HEKİM TALEPLERİNE KULAK VERİN ÇAĞRISI

Toplum sağlığının korunmasına yönelik birinci basamağın sağlık hizmetlerinin güçlendirilmesi olduğunu vurgulayan CHP'li Beko, iktidara hekimlerin taleplerini anımsatarak, "Kovid-19 meslek hastalığı sayılmalıdır, illiyet bağı aranmaksızın bir yasa yapılmalıdır. Sağlıkta caydırıcı bir şiddet yasası çıkartılmalıdır. Sağlık çalışanlarının ücretlerinde en az yüzde 150'lik bir iyileştirme yapılmalıdır, aksi takdirde yurt dışına göç engellenemiyor. Yine ek göstergelerin yükseltilmesi, angarya çalışmanın kaldırılması, sağlık hizmetlerinde reçete ücretinin iptal edilmesi, liyakatsız atamaların durdurulması, özel sağlık kuruluşlarında güvencesiz çalışmaya son verilmesi gibi talepler yer alıyor. Buradan bir kez daha iktidara hatırlatmak ve acilen hekimlerimizin, sağlık çalışanlarımızın sorunlarını acilen çözün, taleplerine kulak verin" çağrısında bulundu.
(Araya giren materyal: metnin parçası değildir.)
-- ==== Sys2Proof/Laws/State.lean ====
section
/-! SUPPORT. One lemma per field per named update of the state, true by rfl. -/

namespace Sys2Proof.Machine

variable (s : State)

@[simp] theorem State.respond_params (st : Status) (d : Word) : (s.respond st d).params = s.params := rfl
@[simp] theorem State.respond_hostIn (st : Status) (d : Word) : (s.respond st d).hostIn = s.hostIn := rfl
@[simp] theorem State.respond_responses (st : Status) (d : Word) : (s.respond st d).responses = s.responses ++ [⟨st, d⟩] := rfl
@[simp] theorem State.respond_rx (st : Status) (d : Word) : (s.respond st d).rx = s.rx := rfl
@[simp] theorem State.respond_dlv (st : Status) (d : Word) : (s.respond st d).dlv = s.dlv := rfl
@[simp] theorem State.respond_dg (st : Status) (d : Word) : (s.respond st d).dg = s.dg := rfl
@[simp] theorem State.respond_rxEn (st : Status) (d : Word) : (s.respond st d).rxEn = s.rxEn := rfl
@[simp] theorem State.respond_txEn (st : Status) (d : Word) : (s.respond st d).txEn = s.txEn := rfl
@[simp] theorem State.respond_err (st : Status) (d : Word) : (s.respond st d).err = s.err := rfl
@[simp] theorem State.respond_tx (st : Status) (d : Word) : (s.respond st d).tx = s.tx := rfl
@[simp] theorem State.respond_rxbuf (st : Status) (d : Word) : (s.respond st d).rxbuf = s.rxbuf := rfl
@[simp] theorem State.respond_txw (st : Status) (d : Word) : (s.respond st d).txw = s.txw := rfl

@[simp] theorem State.raise_params (f : ErrFlag) : (s.raise f).params = s.params := rfl
@[simp] theorem State.raise_hostIn (f : ErrFlag) : (s.raise f).hostIn = s.hostIn := rfl
@[simp] theorem State.raise_responses (f : ErrFlag) : (s.raise f).responses = s.responses := rfl
@[simp] theorem State.raise_rx (f : ErrFlag) : (s.raise f).rx = s.rx := rfl
@[simp] theorem State.raise_dlv (f : ErrFlag) : (s.raise f).dlv = s.dlv := rfl
@[simp] theorem State.raise_dg (f : ErrFlag) : (s.raise f).dg = s.dg := rfl
@[simp] theorem State.raise_rxEn (f : ErrFlag) : (s.raise f).rxEn = s.rxEn := rfl
@[simp] theorem State.raise_txEn (f : ErrFlag) : (s.raise f).txEn = s.txEn := rfl
@[simp] theorem State.raise_err (f : ErrFlag) : (s.raise f).err = raiseFlag s.err f := rfl
@[simp] theorem State.raise_tx (f : ErrFlag) : (s.raise f).tx = s.tx := rfl
@[simp] theorem State.raise_rxbuf (f : ErrFlag) : (s.raise f).rxbuf = s.rxbuf := rfl
@[simp] theorem State.raise_txw (f : ErrFlag) : (s.raise f).txw = s.txw := rfl

@[simp] theorem State.emit_params (bs : List Byte) : (s.emit bs).params = s.params := rfl
@[simp] theorem State.emit_hostIn (bs : List Byte) : (s.emit bs).hostIn = s.hostIn := rfl
@[simp] theorem State.emit_responses (bs : List Byte) : (s.emit bs).responses = s.responses := rfl
@[simp] theorem State.emit_rx (bs : List Byte) : (s.emit bs).rx = s.rx := rfl
@[simp] theorem State.emit_dlv (bs : List Byte) : (s.emit bs).dlv = s.dlv := rfl
@[simp] theorem State.emit_dg (bs : List Byte) : (s.emit bs).dg = s.dg := rfl
@[simp] theorem State.emit_rxEn (bs : List Byte) : (s.emit bs).rxEn = s.rxEn := rfl
@[simp] theorem State.emit_txEn (bs : List Byte) : (s.emit bs).txEn = s.txEn := rfl
@[simp] theorem State.emit_err (bs : List Byte) : (s.emit bs).err = s.err := rfl
@[simp] theorem State.emit_tx (bs : List Byte) : (s.emit bs).tx = s.tx := rfl
@[simp] theorem State.emit_rxbuf (bs : List Byte) : (s.emit bs).rxbuf = s.rxbuf := rfl
@[simp] theorem State.emit_txw (bs : List Byte) : (s.emit bs).txw = s.txw ++ bs := rfl

@[simp] theorem State.goto_params (st : RxState) : (s.goto st).params = s.params := rfl
@[simp] theorem State.goto_hostIn (st : RxState) : (s.goto st).hostIn = s.hostIn := rfl
@[simp] theorem State.goto_responses (st : RxState) : (s.goto st).responses = s.responses := rfl
@[simp] theorem State.goto_rx (st : RxState) : (s.goto st).rx = { s.rx with state := st } := rfl
@[simp] theorem State.goto_dlv (st : RxState) : (s.goto st).dlv = s.dlv := rfl
@[simp] theorem State.goto_dg (st : RxState) : (s.goto st).dg = s.dg := rfl
@[simp] theorem State.goto_rxEn (st : RxState) : (s.goto st).rxEn = s.rxEn := rfl
@[simp] theorem State.goto_txEn (st : RxState) : (s.goto st).txEn = s.txEn := rfl
@[simp] theorem State.goto_err (st : RxState) : (s.goto st).err = s.err := rfl
@[simp] theorem State.goto_tx (st : RxState) : (s.goto st).tx = s.tx := rfl
@[simp] theorem State.goto_rxbuf (st : RxState) : (s.goto st).rxbuf = s.rxbuf := rfl
@[simp] theorem State.goto_txw (st : RxState) : (s.goto st).txw = s.txw := rfl

@[simp] theorem State.event_params (ev : RxEvent) : (s.event ev).params = s.params := rfl
@[simp] theorem State.event_hostIn (ev : RxEvent) : (s.event ev).hostIn = s.hostIn := rfl
@[simp] theorem State.event_responses (ev : RxEvent) : (s.event ev).responses = s.responses ++ [⟨.ok, ev.code⟩] := rfl
@[simp] theorem State.event_rx (ev : RxEvent) : (s.event ev).rx = s.rx := rfl
@[simp] theorem State.event_dlv (ev : RxEvent) : (s.event ev).dlv = s.dlv := rfl
@[simp] theorem State.event_dg (ev : RxEvent) : (s.event ev).dg = s.dg := rfl
@[simp] theorem State.event_rxEn (ev : RxEvent) : (s.event ev).rxEn = s.rxEn := rfl
@[simp] theorem State.event_txEn (ev : RxEvent) : (s.event ev).txEn = s.txEn := rfl
@[simp] theorem State.event_err (ev : RxEvent) : (s.event ev).err = s.err := rfl
@[simp] theorem State.event_tx (ev : RxEvent) : (s.event ev).tx = s.tx := rfl
@[simp] theorem State.event_rxbuf (ev : RxEvent) : (s.event ev).rxbuf = s.rxbuf := rfl
@[simp] theorem State.event_txw (ev : RxEvent) : (s.event ev).txw = s.txw := rfl

@[simp] theorem State.drop_params (f : ErrFlag) : (s.drop f).params = s.params := rfl
@[simp] theorem State.drop_hostIn (f : ErrFlag) : (s.drop f).hostIn = s.hostIn := rfl
@[simp] theorem State.drop_responses (f : ErrFlag) : (s.drop f).responses = s.responses ++ [⟨.ok, 2⟩] := rfl
@[simp] theorem State.drop_rx (f : ErrFlag) : (s.drop f).rx = { s.rx with state := .idle } := rfl
@[simp] theorem State.drop_dlv (f : ErrFlag) : (s.drop f).dlv = s.dlv := rfl
@[simp] theorem State.drop_dg (f : ErrFlag) : (s.drop f).dg = s.dg := rfl
@[simp] theorem State.drop_rxEn (f : ErrFlag) : (s.drop f).rxEn = s.rxEn := rfl
@[simp] theorem State.drop_txEn (f : ErrFlag) : (s.drop f).txEn = s.txEn := rfl
@[simp] theorem State.drop_err (f : ErrFlag) : (s.drop f).err = raiseFlag s.err f := rfl
@[simp] theorem State.drop_tx (f : ErrFlag) : (s.drop f).tx = s.tx := rfl
@[simp] theorem State.drop_rxbuf (f : ErrFlag) : (s.drop f).rxbuf = s.rxbuf := rfl
@[simp] theorem State.drop_txw (f : ErrFlag) : (s.drop f).txw = s.txw := rfl

@[simp] theorem State.illegal_params : (s.illegal).params = s.params := rfl
@[simp] theorem State.illegal_hostIn : (s.illegal).hostIn = s.hostIn := rfl
@[simp] theorem State.illegal_responses : (s.illegal).responses = s.responses ++ [⟨.illegal, 0⟩] := rfl
@[simp] theorem State.illegal_rx : (s.illegal).rx = s.rx := rfl
@[simp] theorem State.illegal_dlv : (s.illegal).dlv = s.dlv := rfl
@[simp] theorem State.illegal_dg : (s.illegal).dg = s.dg := rfl
@[simp] theorem State.illegal_rxEn : (s.illegal).rxEn = s.rxEn := rfl
@[simp] theorem State.illegal_txEn : (s.illegal).txEn = s.txEn := rfl
@[simp] theorem State.illegal_err : (s.illegal).err = raiseFlag s.err .cmdErr := rfl
@[simp] theorem State.illegal_tx : (s.illegal).tx = s.tx := rfl
@[simp] theorem State.illegal_rxbuf : (s.illegal).rxbuf = s.rxbuf := rfl
@[simp] theorem State.illegal_txw : (s.illegal).txw = s.txw := rfl

@[simp] theorem State.refuseTx_params : (s.refuseTx).params = s.params := rfl
@[simp] theorem State.refuseTx_hostIn : (s.refuseTx).hostIn = s.hostIn := rfl
@[simp] theorem State.refuseTx_responses : (s.refuseTx).responses = s.responses ++ [⟨.refused, 0⟩] := rfl
@[simp] theorem State.refuseTx_rx : (s.refuseTx).rx = s.rx := rfl
@[simp] theorem State.refuseTx_dlv : (s.refuseTx).dlv = s.dlv := rfl
@[simp] theorem State.refuseTx_dg : (s.refuseTx).dg = s.dg := rfl
@[simp] theorem State.refuseTx_rxEn : (s.refuseTx).rxEn = s.rxEn := rfl
@[simp] theorem State.refuseTx_txEn : (s.refuseTx).txEn = s.txEn := rfl
@[simp] theorem State.refuseTx_err : (s.refuseTx).err = raiseFlag s.err .txRefused := rfl
@[simp] theorem State.refuseTx_tx : (s.refuseTx).tx = s.tx := rfl
@[simp] theorem State.refuseTx_rxbuf : (s.refuseTx).rxbuf = s.rxbuf := rfl
@[simp] theorem State.refuseTx_txw : (s.refuseTx).txw = s.txw := rfl

@[simp] theorem State.presenting_params (x : HostInput) : (s.presenting x).params = s.params := rfl
@[simp] theorem State.presenting_hostIn (x : HostInput) : (s.presenting x).hostIn = x :: s.hostIn := rfl
@[simp] theorem State.presenting_responses (x : HostInput) : (s.presenting x).responses = s.responses := rfl
@[simp] theorem State.presenting_rx (x : HostInput) : (s.presenting x).rx = s.rx := rfl
@[simp] theorem State.presenting_dlv (x : HostInput) : (s.presenting x).dlv = s.dlv := rfl
@[simp] theorem State.presenting_dg (x : HostInput) : (s.presenting x).dg = s.dg := rfl
@[simp] theorem State.presenting_rxEn (x : HostInput) : (s.presenting x).rxEn = s.rxEn := rfl
@[simp] theorem State.presenting_txEn (x : HostInput) : (s.presenting x).txEn = s.txEn := rfl
@[simp] theorem State.presenting_err (x : HostInput) : (s.presenting x).err = s.err := rfl
@[simp] theorem State.presenting_tx (x : HostInput) : (s.presenting x).tx = s.tx := rfl
@[simp] theorem State.presenting_rxbuf (x : HostInput) : (s.presenting x).rxbuf = s.rxbuf := rfl
@[simp] theorem State.presenting_txw (x : HostInput) : (s.presenting x).txw = s.txw := rfl

@[simp] theorem State.powerOn_params (p : Params) : (State.powerOn p).params = p := rfl
@[simp] theorem State.powerOn_hostIn (p : Params) : (State.powerOn p).hostIn = [] := rfl
@[simp] theorem State.powerOn_responses (p : Params) : (State.powerOn p).responses = [] := rfl
@[simp] theorem State.powerOn_rx (p : Params) : (State.powerOn p).rx = { } := rfl
@[simp] theorem State.powerOn_dlv (p : Params) : (State.powerOn p).dlv = { } := rfl
@[simp] theorem State.powerOn_dg (p : Params) : (State.powerOn p).dg = { } := rfl
@[simp] theorem State.powerOn_rxEn (p : Params) : (State.powerOn p).rxEn = false := rfl
@[simp] theorem State.powerOn_txEn (p : Params) : (State.powerOn p).txEn = false := rfl
@[simp] theorem State.powerOn_err (p : Params) : (State.powerOn p).err = 0 := rfl
@[simp] theorem State.powerOn_tx (p : Params) : (State.powerOn p).tx = { } := rfl
@[simp] theorem State.powerOn_rxbuf (p : Params) : (State.powerOn p).rxbuf = [] := rfl
@[simp] theorem State.powerOn_txw (p : Params) : (State.powerOn p).txw = [] := rfl

/-- `State.bufByte` depends on the buffer alone. -/
theorem State.bufByte_congr {s t : State} (h : t.rxbuf = s.rxbuf) (a : Nat) : t.bufByte a = s.bufByte a := by
  simp only [State.bufByte, h]

/-- `State.hasBufByte` depends on the parameters alone. -/
theorem State.hasBufByte_congr {s t : State} (h : t.params = s.params) (a : Nat) :
    t.hasBufByte a = s.hasBufByte a := by
  simp only [State.hasBufByte, h]

end Sys2Proof.Machine
end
İSİG POLİTİKALARI HAYATA GEÇİRİLMELİ

İş sağlığı ve güvenliği (İSİG) uygulamalarının hayata geçirilebilmesi için öncelikle sendikalaşmanın arttırılması gerektiğini söyleyen Beko, çalışma saatlerinin azaltılması, iş cinayetlerinin sorumlusu olan patron, bürokrat ve siyasilerin yargılanmasının önünün açılması gerektiğini vurguladı. Emek örgütlerinin, 'İş Teftiş Kurulu' yönetiminde yer alması gibi son derecede basit talepleri olduğunu belirten Beko, sorunların köklü bir değişimle çözülebileceğini savundu.

6331 sayılı İş sağlığı ve Güvenliği Kanunun maddelerinin ve yönetmeliklerin uygulanma tarihlerinin ötelenmesinden, kapsam alanının daraltılmasından vazgeçilmesi gerektiğini savunan CHP'li Beko, "İşçi ölümleri, iş kazası ve meslek hastalıklarının önlenmesi için, sosyal tarafları da kapsayan, işçi odaklı bir İSİG politikası hayata geçirilmelidir. Meslek hastalıklarının önlenmesi için öncelikle tanı konulmalıdır. Bunun için gizlenmiş meslek hastalıklarının bilinmesini sağlayacak bir sistem hayata geçirilmelidir" diye konuştu.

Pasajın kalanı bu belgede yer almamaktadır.